Уже у самого поселка Охо де Агуа, на дороге, заливаемой потоками воды, мелькнул силуэт человека с поднятой рукой. Маноло затормозил, Паула с трудом открыла дверь. Ветер забросил в кабину потоки воды. Спрыгнув прямо в воду, Маноло ушел в темноту. Через минуту он снова открыл дверь и помог насквозь промокшей испуганной женщине влезть в машину. Впрочем, и Маноло промок до нитки.

Женщина была беременна. Она едва держалась на сиденье и с трудом переводила дыхание. Видно было, что последние несколько часов ей приходилось туго.

- Ты бы поговорила с ней, Паула, - вытерев лицо, сказал Маноло.

Но женщина и без расспросов, немного успокоившись, показывала на левое стекло и повторяла несколько раз:

- Там дети, мои дети...

Маноло снова выпрыгнул из машины, но тут же вернулся и развернул грузовик так, чтобы фарами осветить левую обочину. По ней с большой силой несся темный поток воды, а дальше лишь угадывались водовороты и белела стена дома.

- Там дети! - повторяла женщина, указывая на это белесое пятно, и, увидев, что Маноло намерен спуститься в воду, закричала: - Осторожно, проволока!

До Маноло не сразу дошел смысл предупреждения. Лишь наткнувшись грудью на какое-то препятствие и почувствовав острую боль, он вспомнил, что почти вдоль всей центральной дороги на Кубе пастбища ограждены колючей проволокой. В этот момент его рванул поток и протащил вдоль проволоки.

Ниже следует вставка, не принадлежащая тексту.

-- ==== Sys2Proof/Machine/Operands.lean ====
section
/-! DEFINITION. Operand forms: which registers and predicates an instruction reads and writes (04_encoding.md R89, R90, R103 to
R106), which roles may issue it (R102), reading and writing registers and predicates with window death and revival
(05_group.md R128 to R130), and how an instruction's results are written. -/
namespace Sys2Proof
open Sys2Proof

/-- The registers an instruction reads and writes, as first register and count, and its predicates. The guard is apart. -/
structure Uses where
  rv : List (VReg × Nat)
  wv : List (VReg × Nat)
  rp : List PReg
  wp : List PReg
  deriving DecidableEq, Repr

def Src.regs : Src → List (VReg × Nat)
  | .reg r => [(r, 1)]
  | .imm _ => []

def DstVP.regs : DstVP → List (VReg × Nat)
  | .v r => [(r, 1)]
  | .p _ => []

def DstVP.preds : DstVP → List PReg
  | .v _ => []
  | .p r => [r]

def SrcVP.regs : SrcVP → List (VReg × Nat)
  | .v r => [(r, 1)]
  | _ => []

def SrcVP.preds : SrcVP → List PReg
  | .p r => [r]
  | _ => []

def optReg (r : Option VReg) (n : Nat) : List (VReg × Nat) :=
  match r with
  | some x => [(x, n)]
  | none => []

/-- Registers of an integer operand of a conversion: a pair for 64 bits (R104). -/
def ITy.regs : ITy → Nat
  | .i64 | .n64 => 2
  | _ => 1

def sysRegs (n : BitVec 12) : Nat := if sysWide n = some true then 2 else 1

def allPreds : List PReg := (List.range 15).map fun i => BitVec.ofNat 4 i
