-- ==== Sys2Proof/Machine/Xlate.lean ====
section
/-! DEFINITION. Pages and translation (12_page.md R274 to R292): table entries, the walk, the TLB and the walk cache, the order of
the translation checks. -/
namespace Sys2Proof.Machine
open Sys2Proof

/-- What an access needs of a page (R283), and its KIND in a fault event (R286). -/
inductive Acc where
  | read | write | both | fetch | copyRead | copyWrite | hint
  deriving DecidableEq, Repr

def Acc.rd : Acc → Bool
  | .read | .both | .copyRead => true
  | _ => false

def Acc.wr : Acc → Bool
  | .write | .both | .copyWrite => true
  | _ => false

def Acc.ex : Acc → Bool
  | .fetch => true
  | _ => false

def Acc.kind : Acc → Nat
  | .read | .hint => 0
  | .write => 1
  | .both => 2
  | .fetch => 3
  | .copyRead => 4
  | .copyWrite => 5

/-! ### Entries (R274 to R276) -/

/-- The lowest VA bit a level indexes, and so the size of what an entry there maps. -/
def levelShift : Nat → Nat
  | 0 => 16
  | 1 => 21
  | 2 => 30
  | _ => 43

def levelEntries : Nat → Nat
  | 0 => 32
  | 1 => 512
  | _ => 8192

/-- The low address bits that are 0 in a table of a level. -/
def tableAlign : Nat → Nat
  | 0 => 8
  | 1 => 12
  | _ => 16

def vaIndex (lvl va : Nat) : Nat := (va >>> levelShift lvl) % levelEntries lvl

def entV (e : DWord) : Bool := e.getLsbD 63
def entLeaf (e : DWord) : Bool := e.getLsbD 62
def entPoison (e : DWord) : Bool := e.getLsbD 61
def entMwp (e : DWord) : Bool := e.getLsbD 60
def entPool (e : DWord) : Bool := e.getLsbD 59
def entFrame (e : DWord) : Nat := bitsOf e.toNat 51 16 * 0x10000
def entKey (e : DWord) : Nat := bitsOf e.toNat 15 10
def entPri (e : DWord) : Nat := bitsOf e.toNat 9 8
def entNext (e : DWord) : Nat := bitsOf e.toNat 51 8 * 0x100

/-- R276, for a valid entry at a level. -/
def malformed (e : DWord) (lvl : Nat) : Bool :=
  let x := e.toNat
  if entLeaf e then
    bitsOf x 58 52 != 0 || bitsOf x 7 5 != 0 || bitsOf x 1 0 != 0 || entPri e == 3 || lvl == 3
      || entFrame e % 2 ^ levelShift lvl != 0
  else bitsOf x 61 52 != 0 || bitsOf x 7 0 != 0 || lvl == 0 || entNext e % 2 ^ tableAlign (lvl - 1) != 0

/-- Whether a range lies in the host region, even in part (R276, R488). -/
def inHostRegion (pa size : Nat) : Bool := decide (pa < hostHi) && decide (hostLo < pa + size)

/-- A range that lies wholly in the HBM of one active die of the partition and not in the host region (R276, R488). -/
def State.localRange (s : State) (part pa size : Nat) : Bool :=
  let d := pa / hbmPerDie
  let dp := (s.die d).diepart
  decide (d < 4) && decide ((pa + size - 1) / hbmPerDie = d) && dp.getLsbD 31 && decide (dp.toNat % 4 = part)
    && !inHostRegion pa size

/-- The pool window that holds a range (R447). -/
def State.poolWindow (s : State) (part pa size : Nat) : Option DWord :=
  (s.part part).poolwin.find? fun w => w.getLsbD 63 && decide (bitsOf w.toNat 21 0 * 2 ^ 30 ≤ pa)
    && decide (pa + size ≤ bitsOf w.toNat 21 0 * 2 ^ 30 + bitsOf w.toNat 39 22 * 2 ^ 30)

/-- Whether a leaf's page is foreign (R276). -/
def State.foreignLeaf (s : State) (part : Nat) (e : DWord) (lvl : Nat) : Bool :=
  if entPool e then (s.poolWindow part (entFrame e) (2 ^ levelShift lvl)).isNone || inHostRegion (entFrame e) (2 ^ levelShift lvl)
  else !s.localRange part (entFrame e) (2 ^ levelShift lvl)

def State.foreignTable (s : State) (part table lvl : Nat) : Bool := !s.localRange part table (2 ^ tableAlign lvl)

/-! ### The walk (R277, R279, R283 orders 1 and 2) -/

/-- What a walk gives: the pointers it read, and the leaf with its level or the failure. -/
structure WalkRes where
  ptrs : List (Nat × Nat)        -- level of the table pointed to, its address
  leaf : Except Miss (DWord × Nat)

def miss (c : Cause) (sub lvl : Nat) : Miss := { cause := c, sub := sub, level := lvl }

/-- Read entries from the table of a level down. -/
def State.walkFrom (s : State) (part tkey va : Nat) : Nat → Nat → State × WalkRes
  | lvl, table =>
    if s.foreignTable part table lvl then (s, ⟨[], .error (miss .page 2 lvl)⟩)
    else
      let pa := table + 8 * vaIndex lvl va
      if s.poisoned pa 8 then (s, ⟨[], .error (miss .page 3 lvl)⟩)
      else
        let r := s.homeRead part tkey pa 8
        let e : DWord := BitVec.ofNat 64 (leNat r.2)
        if !entV e then (r.1, ⟨[], .error (miss .page 0 lvl)⟩)
        else if malformed e lvl then (r.1, ⟨[], .error (miss .page 1 lvl)⟩)
        else if entLeaf e then
          if s.foreignLeaf part e lvl then (r.1, ⟨[], .error (miss .page 2 lvl)⟩)
          else if entPoison e then (r.1, ⟨[], .error (miss .page 4 lvl)⟩)
          else (r.1, ⟨[], .ok (e, lvl)⟩)
        else
          match lvl with
          | 0 => (r.1, ⟨[], .error (miss .page 1 0)⟩)
          | l + 1 =>
            if s.foreignTable part (entNext e) l then (r.1, ⟨[], .error (miss .page 2 (l + 1))⟩)
            else
              let q := State.walkFrom r.1 part tkey va l (entNext e)
              (q.1, ⟨(l, entNext e) :: q.2.ptrs, q.2.leaf⟩)

/-- The bits of a VA that select a table of a level. -/
def tableTag (lvl va : Nat) : Nat := va >>> (levelShift lvl + (match lvl with | 0 => 5 | 1 => 9 | _ => 13))

/-- The deepest table pointer the walk cache holds for an address (R281). -/
def Core.walkStart (c : Core) (ctx va : Nat) : Option (Nat × Nat) :=
  let hit := fun lvl => (c.walkc.find? fun p => p.ctx == ctx && p.level == lvl && p.vpn == tableTag lvl va).map fun p => (lvl, p.table)
  (hit 0).orElse fun _ => (hit 1).orElse fun _ => hit 2

/-- Keep at most n entries, dropping the oldest. DESIGN CHOICE: log 23. -/
def keepNewest {α : Type} (n : Nat) (l : List α) : List α := l.drop (l.length - n)

/-- Put a walk's pointers and leaf into the walk cache and the TLB (R281); its reads count (R464). DESIGN CHOICE: log 23. -/
def Core.cacheWalk (c : Core) (ctx va : Nat) (w : WalkRes) : Core :=
  let new := (w.ptrs.map fun p => ({ ctx := ctx, level := p.1, vpn := tableTag p.1 va, table := p.2 } : WalkPtr)).filter
    fun p => !c.walkc.contains p
  let c := { c with walkc := keepNewest 64 (c.walkc ++ new), bytes := c.bytes + 8 * (w.ptrs.length + 1) }
  match w.leaf with
  | .ok (e, lvl) => { c with tlb := keepNewest 2048 (c.tlb ++ [{ ctx := ctx, vpn := va >>> levelShift lvl, level := lvl, leaf := e }]) }
  | .error _ => c

def Core.tlbFind (c : Core) (ctx va : Nat) : Option (DWord × Nat) :=
  (c.tlb.find? fun t => t.ctx == ctx && t.vpn == va >>> levelShift t.level).map fun t => (t.leaf, t.level)

/-! ### The checks (R283) -/

/-- Checks 3 to 6 of R283 on a leaf. -/
def State.leafCheck (s : State) (x : CtxRef) (a : Acc) (e : DWord) (lvl : Nat) : Option Miss :=
  if a = .hint then none
  else if !(s.ctx x).keymask.getLsbD (entKey e) then some (miss .perm 3 lvl)
  else if a.rd && !e.getLsbD 2 then some (miss .perm 0 lvl)
  else if a.wr && !e.getLsbD 3 then some (miss .perm 1 lvl)
  else if a.ex && !e.getLsbD 4 then some (miss .perm 2 lvl)
  else if !(s.part x.part).keylive.getLsbD (entKey e) then some (miss .keygone 0 lvl)
  else if a.wr && entMwp e then some (miss .page 5 lvl)
  else none

/-- A PREF or CCTL needs no right, and an address that fails a check of the walk or of its key is dropped (R269, R270, R283). -/
def State.hintCheck (s : State) (x : CtxRef) (e : DWord) (lvl : Nat) : Option Miss :=
  if !(s.ctx x).keymask.getLsbD (entKey e) then some (miss .perm 3 lvl)
  else if !(s.part x.part).keylive.getLsbD (entKey e) then some (miss .keygone 0 lvl)
  else none

/-- The physical place of a VA under a leaf. -/
def leafPlace (e : DWord) (lvl va : Nat) : Place :=
  .mem (entFrame e + va % 2 ^ levelShift lvl) (entKey e) (entPri e) (entPool e)

/-- The tables of the partition that a translation reads: none on a TLB hit, or where the root or its key lets no walk begin (R279, R281, R283). -/
def State.walkTables (s : State) (x : CtxRef) (core va : Nat) : List Nat :=
  let c := s.core { part := x.part, core := core }
  let root := (s.ctx x).ptroot
  let tkey := bitsOf root.toNat 57 52
  if (c.tlbFind x.ctx va).isSome || !root.getLsbD 63 || !(s.ctx x).keymask.getLsbD tkey || !(s.part x.part).keylive.getLsbD tkey then []
  else
    let start := (c.walkStart x.ctx va).getD (3, bitsOf root.toNat 51 16 * 0x10000)
    (start.2 :: (s.walkFrom x.part tkey va start.1 start.2).2.ptrs.map (·.2)).filter fun t => (s.partDies x.part).contains (t / hbmPerDie)

/-- A walk that cannot go on: a table that it reads lies on a die of the partition that the core's traffic does not reach (R13, R23). -/
def State.walkCut (s : State) (x : CtxRef) (core va : Nat) : Bool :=
  (s.walkTables x core va).any fun t => !s.reaches x.part (s.physDie x.part core) (t / hbmPerDie)

/-- The leaf of a VA: from the TLB, or by a walk (R279, R281, R283). -/
def State.findLeaf (s : State) (x : CtxRef) (core va : Nat) : State × Except Miss (DWord × Nat) :=
  let cr : CoreRef := { part := x.part, core := core }
  match (s.core cr).tlbFind x.ctx va with
  | some r => (s, .ok r)
  | none =>
    let root := (s.ctx x).ptroot
    let tkey := bitsOf root.toNat 57 52
    if !root.getLsbD 63 then (s, .error (miss .page 0 3))
    else if !(s.ctx x).keymask.getLsbD tkey then (s, .error (miss .perm 4 3))
    else if !(s.part x.part).keylive.getLsbD tkey then (s, .error (miss .keygone 1 3))
    else
      let start := ((s.core cr).walkStart x.ctx va).getD (3, bitsOf root.toNat 51 16 * 0x10000)
      let w := s.walkFrom x.part tkey va start.1 start.2
      (w.1.modCore cr fun c => c.cacheWalk x.ctx va w.2, w.2.leaf)

/-- Translate a global virtual address for a core of a context. -/
def State.translate (s : State) (x : CtxRef) (core va : Nat) (a : Acc) : State × Except Miss Place :=
  let r := s.findLeaf x core va
  match r.2 with
  | .error m => (r.1, .error m)
  | .ok (e, lvl) =>
    match (if a = .hint then r.1.hintCheck x e lvl else r.1.leafCheck x a e lvl) with
    | some m => (r.1, .error m)
    | none => (r.1, .ok (leafPlace e lvl va))

/-! ### Fault events (R286) -/

/-- The event's 256 bits. -/
def faultBits (ptime va ctx entry core htid : Nat) (nolog : Bool) (kind : Nat) (m : Miss) : BitVec 256 :=
  BitVec.ofNat 256 (ptime % 2 ^ 64 * 2 ^ 192 + va % 2 ^ 56 * 2 ^ 136 + ctx % 2 ^ 16 * 2 ^ 112 + entry % 2 ^ 8 * 2 ^ 104
    + core % 2 ^ 8 * 2 ^ 96 + htid % 2 ^ 12 * 2 ^ 80 + (if nolog then 2 ^ 79 else 0) + kind % 8 * 2 ^ 76 + m.sub % 16 * 2 ^ 72
    + m.cause.ccls * 2 ^ 70 + m.level % 4 * 2 ^ 68)

/-- Send a fault event unless one of its key has been sent and no FLTACK has named it since; PAGE MIGRATE sends none. -/
def State.faultEvent (s : State) (x : CtxRef) (core htid va entry : Nat) (nolog : Bool) (kind : Nat) (m : Miss) : State :=
  let cr : CoreRef := { part := x.part, core := core }
  if m.cause = .page ∧ m.sub = 5 then s
  else if (s.core cr).evKeys.any fun k => k.1 == x.ctx && k.2.1 == va / granuleSize && k.2.2.1 == m.cause && k.2.2.2.1 == m.sub then s
  else
    (s.modCore cr fun c => { c with evKeys := c.evKeys ++ [(x.ctx, va / granuleSize, m.cause, m.sub, nolog)] }).ladleEvent x.part
      (.fault (faultBits (s.coreTime cr).toNat va x.ctx entry core htid nolog kind m))

end Sys2Proof.Machine
end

Переждав порыв бешеного ветра, Маноло стал медленно, на ощупь искать проход, но провалился в какую-то яму. Грязная вода попала в нос и рот. Его стошнило. Побродив ещё немного по потоку, он нащупал откос, уходивший вверх. По этому откосу почти ползком, задыхаясь и отплевываясь, Маноло пробрался к дому. Дверь искать не пришлось - её смыло. Уцепившись за косяк и друг за дружку, по колено в воде стояли две девочки и дрожали от страха. Увидев Маноло, они бросились к нему. Он подхватил их на руки, но в первые мгновения потерял ориентировку.

Случайно, уже стоя по грудь в воде, Маноло оказался в проходе. Но тут его снова закрутил водоворот. В эту минуту подоспела Паула. Вдвоем они дотащили детей до машины...

Однако после этого счастливо окончившегося приключения в ту ночь друзьям отдыхать так и не пришлось. Они и не подозревали, что закончат свое путешествие на финке (поместье) сеньора Гуттьереса.

...До того как настала эта ураганная ночь, сеньор Гуттьерес, живший на улице Сеспедес в Байямо, проснулся ранним утром, но не стал залеживаться: предстояло сделать много дел.

Собираясь сегодня провести ночь в своей загородной усадьбе, сеньор Гуттьерес увидел, что к особняку совсем некстати подкатил на своем "ольдсмобиле" старый приятель Хорхе. Очевидно, у того были веские основания для несвоевременного визита.

Хорхе бросили наследники, удравшие под крылышко американцев в Майами. Расчет был прост: старика не тронут, а за добром он как-нибудь "пока" присмотрит.

Сеньор привез большую новость. Торопливо переступив порог гостиной, он возбужденно, но, понизив голос до шепота, заговорил:

- Вы, наверно, видели сами...

Сеньор Гуттьерес поднял глаза и внимательно посмотрел на своего гостя.

- Они бегут! Милисиано бегут в глубь страны! Садятся на грузовики!

- Ну и что же?

- Высадка, сегодня высадка! Ну вот, наконец-то!

Наклонившись ближе, Хорхе изложил подробности своих наблюдений. В ответ на все сказанное сеньор Гуттьерес, сопоставив лишь ему известные факты, изрек одну фразу:

- Может быть...

Спустя немного он уехал в поместье, а сеньор Хорхе покатил по улицам города, скромно демонстрируя свою старость и покорность судьбе.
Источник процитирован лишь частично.